> [MATERIAL FOR THIS EXERCISE]:
-- ==== Sys2Proof/Laws/Ops.lean ====
section
/-! SUPPORT. Laws/Ops.lean: what the shared operations change, one theorem each (with the fields it may change put back, the
state is as before), and from it one lemma per field it leaves alone. -/

namespace Sys2Proof.Machine

/-- Two states are equal when every field is. -/
theorem State.eq_of_fields {a b : State}
    (h0 : a.pending = b.pending)    (h1 : a.now = b.now)    (h2 : a.freeCtr = b.freeCtr)
    (h3 : a.ans = b.ans)    (h4 : a.out = b.out)    (h5 : a.cfg = b.cfg)
    (h6 : a.od = b.od)    (h7 : a.cad = b.cad)    (h8 : a.parts = b.parts)
    (h9 : a.flyers = b.flyers)    (h10 : a.stations = b.stations)    (h11 : a.wire = b.wire)
    (h12 : a.stats = b.stats)    (h13 : a.whorls = b.whorls)    (h14 : a.twists = b.twists)
    (h15 : a.harts = b.harts)    (h16 : a.mem = b.mem)    (h17 : a.lines = b.lines)
    (h18 : a.sramErr = b.sramErr)    (h19 : a.channels = b.channels)    (h20 : a.stackSt = b.stackSt)
    (h21 : a.banks = b.banks)    (h22 : a.gens = b.gens)    (h23 : a.ports = b.ports)
    (h24 : a.fab = b.fab)    (h25 : a.coll = b.coll)    (h26 : a.arb = b.arb)
    (h27 : a.entryWaits = b.entryWaits)    (h28 : a.w1cAt = b.w1cAt)    (h29 : a.reels = b.reels)
    (h30 : a.logs = b.logs)    (h31 : a.res = b.res)    (h32 : a.sec = b.sec)
    (h33 : a.aoap = b.aoap)    (h34 : a.pow = b.pow)    (h35 : a.host = b.host)
    (h36 : a.boot = b.boot)    (h37 : a.pins = b.pins) : a = b := by
  cases a
  cases b
  simp only [State.mk.injEq]
  exact ⟨h0, h1, h2, h3, h4, h5, h6, h7, h8, h9, h10, h11, h12, h13, h14, h15, h16, h17, h18, h19, h20, h21, h22, h23, h24, h25, h26, h27, h28, h29, h30, h31, h32, h33, h34, h35, h36, h37⟩

/-- A fold of changes each of which keeps what g sees keeps what g sees. -/
theorem foldl_keeps {α β σ : Type} (g : σ → β) (f : σ → α → σ) (h : ∀ s a, g (f s a) = g s) (l : List α) (s : σ) :
    g (l.foldl f s) = g s := by
  induction l generalizing s with
  | nil => rfl
  | cons a l ih => exact (ih (f s a)).trans (h s a)

/-- A fold of changes each of which, its own fields put back, is no change, is none either. -/
theorem foldl_frame {α σ : Type} (g : σ → σ → σ) (gg : ∀ a b c, g a b = b → g b c = c → g a c = c) (g0 : ∀ s, g s s = s)
    (f : σ → α → σ) (h : ∀ s a, g (f s a) s = s) (l : List α) (s : σ) : g (l.foldl f s) s = s := by
  induction l generalizing s with
  | nil => exact g0 s
  | cons a l ih => exact gg _ _ _ (ih (f s a)) (h s a)

/-- u differs from s at most in what writing a reel record changes. -/
def ReelOnly (s u : State) : Prop :=
  { u with
    od := s.od
    mem := s.mem
    lines := s.lines
    sramErr := s.sramErr
    reels := s.reels
    w1cAt := s.w1cAt
    logs := s.logs
    aoap := s.aoap
    out := s.out } = s

theorem State.notify_frame (s : State) (i o x u k : Nat) (d : List Byte) :
    { s.notify i o x u k d with
      aoap := s.aoap
      out := s.out } = s := by
  unfold State.notify
  split
  · rfl
  · split
    · split
      · dsimp only
        split
        · by_cases h : (s.aoap.mbQueue ++ [(i, bytesOf 1 o ++ bytesOf 1 u ++ bytesOf 2 x ++ bytesOf 2 k ++ bytesOf 2 0 ++
            bytesOf 4 d.length ++ d)]).length = 1
          · rw [if_pos h]; rfl
          · rw [if_neg h]
        · rfl
      · rfl
    · rfl

@[simp] theorem State.notify_pending (s : State) (i o x u k : Nat) (d : List Byte) : (s.notify i o x u k d).pending = s.pending := (congrArg State.pending (s.notify_frame i o x u k d) :)
@[simp] theorem State.notify_now (s : State) (i o x u k : Nat) (d : List Byte) : (s.notify i o x u k d).now = s.now := (congrArg State.now (s.notify_frame i o x u k d) :)
@[simp] theorem State.notify_freeCtr (s : State) (i o x u k : Nat) (d : List Byte) : (s.notify i o x u k d).freeCtr = s.freeCtr := (congrArg State.freeCtr (s.notify_frame i o x u k d) :)
@[simp] theorem State.notify_ans (s : State) (i o x u k : Nat) (d : List Byte) : (s.notify i o x u k d).ans = s.ans := (congrArg State.ans (s.notify_frame i o x u k d) :)
@[simp] theorem State.notify_cfg (s : State) (i o x u k : Nat) (d : List Byte) : (s.notify i o x u k d).cfg = s.cfg := (congrArg State.cfg (s.notify_frame i o x u k d) :)
@[simp] theorem State.notify_od (s : State) (i o x u k : Nat) (d : List Byte) : (s.notify i o x u k d).od = s.od := (congrArg State.od (s.notify_frame i o x u k d) :)
@[simp] theorem State.notify_cad (s : State) (i o x u k : Nat) (d : List Byte) : (s.notify i o x u k d).cad = s.cad := (congrArg State.cad (s.notify_frame i o x u k d) :)
@[simp] theorem State.notify_parts (s : State) (i o x u k : Nat) (d : List Byte) : (s.notify i o x u k d).parts = s.parts := (congrArg State.parts (s.notify_frame i o x u k d) :)
@[simp] theorem State.notify_flyers (s : State) (i o x u k : Nat) (d : List Byte) : (s.notify i o x u k d).flyers = s.flyers := (congrArg State.flyers (s.notify_frame i o x u k d) :)
@[simp] theorem State.notify_stations (s : State) (i o x u k : Nat) (d : List Byte) : (s.notify i o x u k d).stations = s.stations := (congrArg State.stations (s.notify_frame i o x u k d) :)
@[simp] theorem State.notify_wire (s : State) (i o x u k : Nat) (d : List Byte) : (s.notify i o x u k d).wire = s.wire := (congrArg State.wire (s.notify_frame i o x u k d) :)
@[simp] theorem State.notify_stats (s : State) (i o x u k : Nat) (d : List Byte) : (s.notify i o x u k d).stats = s.stats := (congrArg State.stats (s.notify_frame i o x u k d) :)
@[simp] theorem State.notify_whorls (s : State) (i o x u k : Nat) (d : List Byte) : (s.notify i o x u k d).whorls = s.whorls := (congrArg State.whorls (s.notify_frame i o x u k d) :)
@[simp] theorem State.notify_twists (s : State) (i o x u k : Nat) (d : List Byte) : (s.notify i o x u k d).twists = s.twists := (congrArg State.twists (s.notify_frame i o x u k d) :)
@[simp] theorem State.notify_harts (s : State) (i o x u k : Nat) (d : List Byte) : (s.notify i o x u k d).harts = s.harts := (congrArg State.harts (s.notify_frame i o x u k d) :)
@[simp] theorem State.notify_mem (s : State) (i o x u k : Nat) (d : List Byte) : (s.notify i o x u k d).mem = s.mem := (congrArg State.mem (s.notify_frame i o x u k d) :)
@[simp] theorem State.notify_lines (s : State) (i o x u k : Nat) (d : List Byte) : (s.notify i o x u k d).lines = s.lines := (congrArg State.lines (s.notify_frame i o x u k d) :)
@[simp] theorem State.notify_sramErr (s : State) (i o x u k : Nat) (d : List Byte) : (s.notify i o x u k d).sramErr = s.sramErr := (congrArg State.sramErr (s.notify_frame i o x u k d) :)
@[simp] theorem State.notify_channels (s : State) (i o x u k : Nat) (d : List Byte) : (s.notify i o x u k d).channels = s.channels := (congrArg State.channels (s.notify_frame i o x u k d) :)
@[simp] theorem State.notify_stackSt (s : State) (i o x u k : Nat) (d : List Byte) : (s.notify i o x u k d).stackSt = s.stackSt := (congrArg State.stackSt (s.notify_frame i o x u k d) :)
@[simp] theorem State.notify_banks (s : State) (i o x u k : Nat) (d : List Byte) : (s.notify i o x u k d).banks = s.banks := (congrArg State.banks (s.notify_frame i o x u k d) :)
@[simp] theorem State.notify_gens (s : State) (i o x u k : Nat) (d : List Byte) : (s.notify i o x u k d).gens = s.gens := (congrArg State.gens (s.notify_frame i o x u k d) :)
@[simp] theorem State.notify_ports (s : State) (i o x u k : Nat) (d : List Byte) : (s.notify i o x u k d).ports = s.ports := (congrArg State.ports (s.notify_frame i o x u k d) :)
@[simp] theorem State.notify_fab (s : State) (i o x u k : Nat) (d : List Byte) : (s.notify i o x u k d).fab = s.fab := (congrArg State.fab (s.notify_frame i o x u k d) :)
@[simp] theorem State.notify_coll (s : State) (i o x u k : Nat) (d : List Byte) : (s.notify i o x u k d).coll = s.coll := (congrArg State.coll (s.notify_frame i o x u k d) :)
@[simp] theorem State.notify_arb (s : State) (i o x u k : Nat) (d : List Byte) : (s.notify i o x u k d).arb = s.arb := (congrArg State.arb (s.notify_frame i o x u k d) :)
@[simp] theorem State.notify_entryWaits (s : State) (i o x u k : Nat) (d : List Byte) : (s.notify i o x u k d).entryWaits = s.entryWaits := (congrArg State.entryWaits (s.notify_frame i o x u k d) :)
@[simp] theorem State.notify_w1cAt (s : State) (i o x u k : Nat) (d : List Byte) : (s.notify i o x u k d).w1cAt = s.w1cAt := (congrArg State.w1cAt (s.notify_frame i o x u k d) :)
@[simp] theorem State.notify_reels (s : State) (i o x u k : Nat) (d : List Byte) : (s.notify i o x u k d).reels = s.reels := (congrArg State.reels (s.notify_frame i o x u k d) :)
@[simp] theorem State.notify_logs (s : State) (i o x u k : Nat) (d : List Byte) : (s.notify i o x u k d).logs = s.logs := (congrArg State.logs (s.notify_frame i o x u k d) :)
@[simp] theorem State.notify_res (s : State) (i o x u k : Nat) (d : List Byte) : (s.notify i o x u k d).res = s.res := (congrArg State.res (s.notify_frame i o x u k d) :)
@[simp] theorem State.notify_sec (s : State) (i o x u k : Nat) (d : List Byte) : (s.notify i o x u k d).sec = s.sec := (congrArg State.sec (s.notify_frame i o x u k d) :)
@[simp] theorem State.notify_pow (s : State) (i o x u k : Nat) (d : List Byte) : (s.notify i o x u k d).pow = s.pow := (congrArg State.pow (s.notify_frame i o x u k d) :)
@[simp] theorem State.notify_host (s : State) (i o x u k : Nat) (d : List Byte) : (s.notify i o x u k d).host = s.host := (congrArg State.host (s.notify_frame i o x u k d) :)
@[simp] theorem State.notify_boot (s : State) (i o x u k : Nat) (d : List Byte) : (s.notify i o x u k d).boot = s.boot := (congrArg State.boot (s.notify_frame i o x u k d) :)
@[simp] theorem State.notify_pins (s : State) (i o x u k : Nat) (d : List Byte) : (s.notify i o x u k d).pins = s.pins := (congrArg State.pins (s.notify_frame i o x u k d) :)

> [PROBLEM DESCRIPTION]: Print exactly the lines of the listing above starting at the line containing "def ReelOnly (s" and ending at the line containing "theorem State.notify_cfg (s", both included.

> [EXERCISE OUTPUT]:
def ReelOnly (s u : State) : Prop :=
  { u with
    od := s.od
    mem := s.mem
    lines := s.lines
    sramErr := s.sramErr
    reels := s.reels
    w1cAt := s.w1cAt
    logs := s.logs
    aoap := s.aoap
    out := s.out } = s

theorem State.notify_frame (s : State) (i o x u k : Nat) (d : List Byte) :
    { s.notify i o x u k d with
      aoap := s.aoap
      out := s.out } = s := by
  unfold State.notify
  split
  · rfl
  · split
    · split
      · dsimp only
        split
        · by_cases h : (s.aoap.mbQueue ++ [(i, bytesOf 1 o ++ bytesOf 1 u ++ bytesOf 2 x ++ bytesOf 2 k ++ bytesOf 2 0 ++
            bytesOf 4 d.length ++ d)]).length = 1
          · rw [if_pos h]; rfl
          · rw [if_neg h]
        · rfl
      · rfl
    · rfl

@[simp] theorem State.notify_pending (s : State) (i o x u k : Nat) (d : List Byte) : (s.notify i o x u k d).pending = s.pending := (congrArg State.pending (s.notify_frame i o x u k d) :)
@[simp] theorem State.notify_now (s : State) (i o x u k : Nat) (d : List Byte) : (s.notify i o x u k d).now = s.now := (congrArg State.now (s.notify_frame i o x u k d) :)
@[simp] theorem State.notify_freeCtr (s : State) (i o x u k : Nat) (d : List Byte) : (s.notify i o x u k d).freeCtr = s.freeCtr := (congrArg State.freeCtr (s.notify_frame i o x u k d) :)
@[simp] theorem State.notify_ans (s : State) (i o x u k : Nat) (d : List Byte) : (s.notify i o x u k d).ans = s.ans := (congrArg State.ans (s.notify_frame i o x u k d) :)
@[simp] theorem State.notify_cfg (s : State) (i o x u k : Nat) (d : List Byte) : (s.notify i o x u k d).cfg = s.cfg := (congrArg State.cfg (s.notify_frame i o x u k d) :)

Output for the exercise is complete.